Space Travel meets Mojave

Slick commercial spaceflight companies do their work from a “space port” in a run-down town in the remote desert: Mojave, pop. 4,238.

Mojave began as a railroad construction center in 1876 and soon became the endpoint for the 20-mule teams carrying borax westward. Now, cutting-edge spacecrafts’ blastoffs (and, sometimes, their explosions) reverberate off sage-speckled hills around it. But downtown buildings are boarded up. Time has jackhammered sidewalks. Thirty-three percent of residents live in poverty; 26 percent are unemployed. But they live next-door to young, well-off engineers who moved there just for space-work. The culture clash isn’t hard to imagine.

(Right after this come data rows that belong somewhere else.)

@[simp] theorem State.pwrok_reply (s : State) (p : Agent) (tag : ReqTag) (m : OutMsg) :
    (s.reply p tag m).pwrok = s.pwrok := State.pwrok_send s p m
@[simp] theorem State.resetN_reply (s : State) (p : Agent) (tag : ReqTag) (m : OutMsg) :
    (s.reply p tag m).resetN = s.resetN := State.resetN_send s p m
@[simp] theorem State.part_reply (s : State) (p : Agent) (tag : ReqTag) (m : OutMsg) :
    (s.reply p tag m).part = s.part := State.part_send s p m
@[simp] theorem State.walk_reply (s : State) (p : Agent) (tag : ReqTag) (m : OutMsg) :
    (s.reply p tag m).walk = s.walk := State.walk_send s p m
@[simp] theorem State.dir_reply (s : State) (p : Agent) (tag : ReqTag) (m : OutMsg) :
    (s.reply p tag m).dir = s.dir := State.dir_send s p m
@[simp] theorem State.cfg_reply (s : State) (p : Agent) (tag : ReqTag) (m : OutMsg) :
    (s.reply p tag m).cfg = s.cfg := State.cfg_send s p m
@[simp] theorem State.tt_reply (s : State) (p : Agent) (tag : ReqTag) (m : OutMsg) :
    (s.reply p tag m).tt = s.tt := State.tt_send s p m
@[simp] theorem State.pool_reply (s : State) (p : Agent) (tag : ReqTag) (m : OutMsg) :
    (s.reply p tag m).pool = s.pool := State.pool_send s p m
@[simp] theorem State.pause_reply (s : State) (p : Agent) (tag : ReqTag) (m : OutMsg) :
    (s.reply p tag m).pause = s.pause := State.pause_send s p m
@[simp] theorem State.intake_reply (s : State) (p : Agent) (tag : ReqTag) (m : OutMsg) :
    (s.reply p tag m).intake = s.intake := State.intake_send s p m
@[simp] theorem State.recallUnit_reply (s : State) (p : Agent) (tag : ReqTag) (m : OutMsg) :
    (s.reply p tag m).recallUnit = s.recallUnit := State.recallUnit_send s p m
@[simp] theorem State.purge_reply (s : State) (p : Agent) (tag : ReqTag) (m : OutMsg) :
    (s.reply p tag m).purge = s.purge := State.purge_send s p m
@[simp] theorem State.leave_reply (s : State) (p : Agent) (tag : ReqTag) (m : OutMsg) :
    (s.reply p tag m).leave = s.leave := State.leave_send s p m
@[simp] theorem State.integ_reply (s : State) (p : Agent) (tag : ReqTag) (m : OutMsg) :
    (s.reply p tag m).integ = s.integ := State.integ_send s p m
@[simp] theorem State.err_reply (s : State) (p : Agent) (tag : ReqTag) (m : OutMsg) :
    (s.reply p tag m).err = s.err := State.err_send s p m
@[simp] theorem State.svc_reply (s : State) (p : Agent) (tag : ReqTag) (m : OutMsg) :
    (s.reply p tag m).svc = s.svc := State.svc_send s p m
@[simp] theorem State.claims_reply (s : State) (p : Agent) (tag : ReqTag) (m : OutMsg) :
    (s.reply p tag m).claims = s.claims := State.claims_send s p m
@[simp] theorem State.reports_reply (s : State) (p : Agent) (tag : ReqTag) (m : OutMsg) :
    (s.reply p tag m).reports = s.reports := State.reports_send s p m
@[simp] theorem State.spi_reply (s : State) (p : Agent) (tag : ReqTag) (m : OutMsg) :
    (s.reply p tag m).spi = s.spi := State.spi_send s p m
@[simp] theorem State.pending_reply (s : State) (p : Agent) (tag : ReqTag) (m : OutMsg) :
    (s.reply p tag m).pending = s.pending := State.pending_send s p m
@[simp] theorem State.entry_reply (s : State) (p : Agent) (tag : ReqTag) (m : OutMsg) (i : EntryIdx) :
    (s.reply p tag m).entry i = s.entry i := State.entry_send s p m i
@[simp] theorem State.waiter_reply (s : State) (p : Agent) (tag : ReqTag) (m : OutMsg) (i : PoolIdx) :
    (s.reply p tag m).waiter i = s.waiter i := State.waiter_send s p m i
@[simp] theorem State.dirSet_reply (s : State) (p : Agent) (tag : ReqTag) (m : OutMsg) (i : SetIdx) :
    (s.reply p tag m).dirSet i = s.dirSet i := State.dirSet_send s p m i
@[simp] theorem State.pwrok_returnCredit (s : State) (p : Agent) : (s.returnCredit p).pwrok = s.pwrok :=
  State.pwrok_send _ p _
@[simp] theorem State.resetN_returnCredit (s : State) (p : Agent) : (s.returnCredit p).resetN = s.resetN :=
  State.resetN_send _ p _
@[simp] theorem State.part_returnCredit (s : State) (p : Agent) : (s.returnCredit p).part = s.part :=
  State.part_send _ p _
@[simp] theorem State.walk_returnCredit (s : State) (p : Agent) : (s.returnCredit p).walk = s.walk :=
  State.walk_send _ p _
@[simp] theorem State.dir_returnCredit (s : State) (p : Agent) : (s.returnCredit p).dir = s.dir :=
  State.dir_send _ p _
@[simp] theorem State.cfg_returnCredit (s : State) (p : Agent) : (s.returnCredit p).cfg = s.cfg :=
  State.cfg_send _ p _
@[simp] theorem State.tt_returnCredit (s : State) (p : Agent) : (s.returnCredit p).tt = s.tt :=
  State.tt_send _ p _
@[simp] theorem State.pool_returnCredit (s : State) (p : Agent) : (s.returnCredit p).pool = s.pool :=
  State.pool_send _ p _
@[simp] theorem State.pause_returnCredit (s : State) (p : Agent) : (s.returnCredit p).pause = s.pause :=
  State.pause_send _ p _
@[simp] theorem State.intake_returnCredit (s : State) (p : Agent) : (s.returnCredit p).intake = s.intake :=
  State.intake_send _ p _
@[simp] theorem State.recallUnit_returnCredit (s : State) (p : Agent) : (s.returnCredit p).recallUnit = s.recallUnit :=
  State.recallUnit_send _ p _
@[simp] theorem State.purge_returnCredit (s : State) (p : Agent) : (s.returnCredit p).purge = s.purge :=
  State.purge_send _ p _
@[simp] theorem State.leave_returnCredit (s : State) (p : Agent) : (s.returnCredit p).leave = s.leave :=
  State.leave_send _ p _
@[simp] theorem State.integ_returnCredit (s : State) (p : Agent) : (s.returnCredit p).integ = s.integ :=
  State.integ_send _ p _
@[simp] theorem State.err_returnCredit (s : State) (p : Agent) : (s.returnCredit p).err = s.err :=
  State.err_send _ p _
@[simp] theorem State.svc_returnCredit (s : State) (p : Agent) : (s.returnCredit p).svc = s.svc :=
  State.svc_send _ p _
@[simp] theorem State.claims_returnCredit (s : State) (p : Agent) : (s.returnCredit p).claims = s.claims :=
  State.claims_send _ p _
@[simp] theorem State.reports_returnCredit (s : State) (p : Agent) : (s.returnCredit p).reports = s.reports :=
  State.reports_send _ p _
@[simp] theorem State.spi_returnCredit (s : State) (p : Agent) : (s.returnCredit p).spi = s.spi :=
  State.spi_send _ p _
@[simp] theorem State.pending_returnCredit (s : State) (p : Agent) : (s.returnCredit p).pending = s.pending :=
  State.pending_send _ p _
@[simp] theorem State.entry_returnCredit (s : State) (p : Agent) (i : EntryIdx) :
    (s.returnCredit p).entry i = s.entry i := State.entry_send _ p _ i
@[simp] theorem State.waiter_returnCredit (s : State) (p : Agent) (i : PoolIdx) :
    (s.returnCredit p).waiter i = s.waiter i := State.waiter_send _ p _ i
@[simp] theorem State.dirSet_returnCredit (s : State) (p : Agent) (i : SetIdx) :
    (s.returnCredit p).dirSet i = s.dirSet i := State.dirSet_send _ p _ i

A city-led project called “Revitalize Mojave” plans to make the town better for both groups. Its timeline details the city’s Cinderella transformation into a vibrant live-work-play place, with farmers’ markets! Boutiques! More public trash cans! But is this a pipe dream, and will the Dollar General still be the social hub in 2025? And what does it mean for a wealth-based tech industry to invade a town without helping create the infrastructure to boost that town?

This article would enter the world of Mojave, talking to the Space Port’s CEO (Stuart Witt) [who once publicly suggested the town be bulldozed and built-over as a “playground” for the engineers], a sample of engineers, and a sample of long-time residents. The article would paint a vivid profile of place and of the current space industry, and it would investigate how technological industries shape communities. It would be like those North Dakota oil boom-town stories, but for space travel. It’s got tech, spacecraft, and their influence on actual humans and communities.